**What the exercise asks:** Your output should be the full listing, unchanged.

-- Extracted information follows --

-- ==== Sys2Proof/Machine/RegTable.lean ====
section
/-! DEFINITION. The register tables of chapters 2 to 18 of the spec as data: for every page layout, every field of every register with its offset, bits, privileged and tenant access and stated reset value, and one named field per row for the meanings to read and write. Fields whose reset the spec leaves to a sample or a fuse carry 0 here; `Machine/State.lean` says what they hold. -/
namespace Sys2Proof.Machine

/-- Access codes of a register field (00 R8). -/
inductive Acc where
  | ro | rw | rwl | w1s | w1c | wo | rc | none
deriving DecidableEq, Repr

/-- A field of a register of a page: byte offset, lowest bit, number of bits. -/
structure Fld where
  off : Nat
  lo : Nat
  len : Nat
deriving DecidableEq, Repr

/-- One row of a register table: the register at `off + stride·k`, `k < cnt`, and in it the field at `lo + bstride·u`, `u < bcnt`, of `len` bits. -/
structure FldRow where
  off : Nat
  stride : Nat
  cnt : Nat
  lo : Nat
  len : Nat
  priv : Acc
  ten : Acc
  rst : Nat
  bstride : Nat
  bcnt : Nat
deriving DecidableEq, Repr

/-- The layouts of register pages (03 R62, R63). -/
inductive Layout where
  | hub0
  | hub1
  | hub2
  | pt
  | boot
  | ser
  | hmp0
  | hmp1
  | hmp2
  | hmp3
  | hmpMap
  | disp0
  | disp1
  | disp2
  | disp4
  | disp5
  | disp6
  | kpm0
  | kpm1
  | hpt
  | stp0
  | stpPort
  | stpPeer
  | stpCtx
  | vce0
  | vce1
  | hpc
  | mgt
  | trl
  | thm0
  | thm1
  | pwrHub
  | scbH
  | tn0
  | queue
  | tn9
  | tn10
  | tn11
  | tile
  | thmTile
  | pwrTile
  | lnk
  | clu
  | kvw
  | atu
  | scbC
  | core
  | mxe
  | tgu
  | mov
  | sto
  | slc
  | scbP
deriving DecidableEq, Repr

namespace F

-- Extracted information concluded --

**Response to the task:**
-- ==== Sys2Proof/Machine/RegTable.lean ====
section
/-! DEFINITION. The register tables of chapters 2 to 18 of the spec as data: for every page layout, every field of every register with its offset, bits, privileged and tenant access and stated reset value, and one named field per row for the meanings to read and write. Fields whose reset the spec leaves to a sample or a fuse carry 0 here; `Machine/State.lean` says what they hold. -/
namespace Sys2Proof.Machine

/-- Access codes of a register field (00 R8). -/
inductive Acc where
  | ro | rw | rwl | w1s | w1c | wo | rc | none
deriving DecidableEq, Repr

/-- A field of a register of a page: byte offset, lowest bit, number of bits. -/
structure Fld where
  off : Nat
  lo : Nat
  len : Nat
deriving DecidableEq, Repr

/-- One row of a register table: the register at `off + stride·k`, `k < cnt`, and in it the field at `lo + bstride·u`, `u < bcnt`, of `len` bits. -/
structure FldRow where
  off : Nat
  stride : Nat
  cnt : Nat
  lo : Nat
  len : Nat
  priv : Acc
  ten : Acc
  rst : Nat
  bstride : Nat
  bcnt : Nat
deriving DecidableEq, Repr

/-- The layouts of register pages (03 R62, R63). -/
inductive Layout where
  | hub0
  | hub1
  | hub2
  | pt
  | boot
  | ser
  | hmp0
  | hmp1
  | hmp2
  | hmp3
  | hmpMap
  | disp0
  | disp1
  | disp2
  | disp4
  | disp5
  | disp6
  | kpm0
  | kpm1
  | hpt
  | stp0
  | stpPort
  | stpPeer
  | stpCtx
  | vce0
  | vce1
  | hpc
  | mgt
  | trl
  | thm0
  | thm1
  | pwrHub
  | scbH
  | tn0
  | queue
  | tn9
  | tn10
  | tn11
  | tile
  | thmTile
  | pwrTile
  | lnk
  | clu
  | kvw
  | atu
  | scbC
  | core
  | mxe
  | tgu
  | mov
  | sto
  | slc
  | scbP
deriving DecidableEq, Repr

namespace F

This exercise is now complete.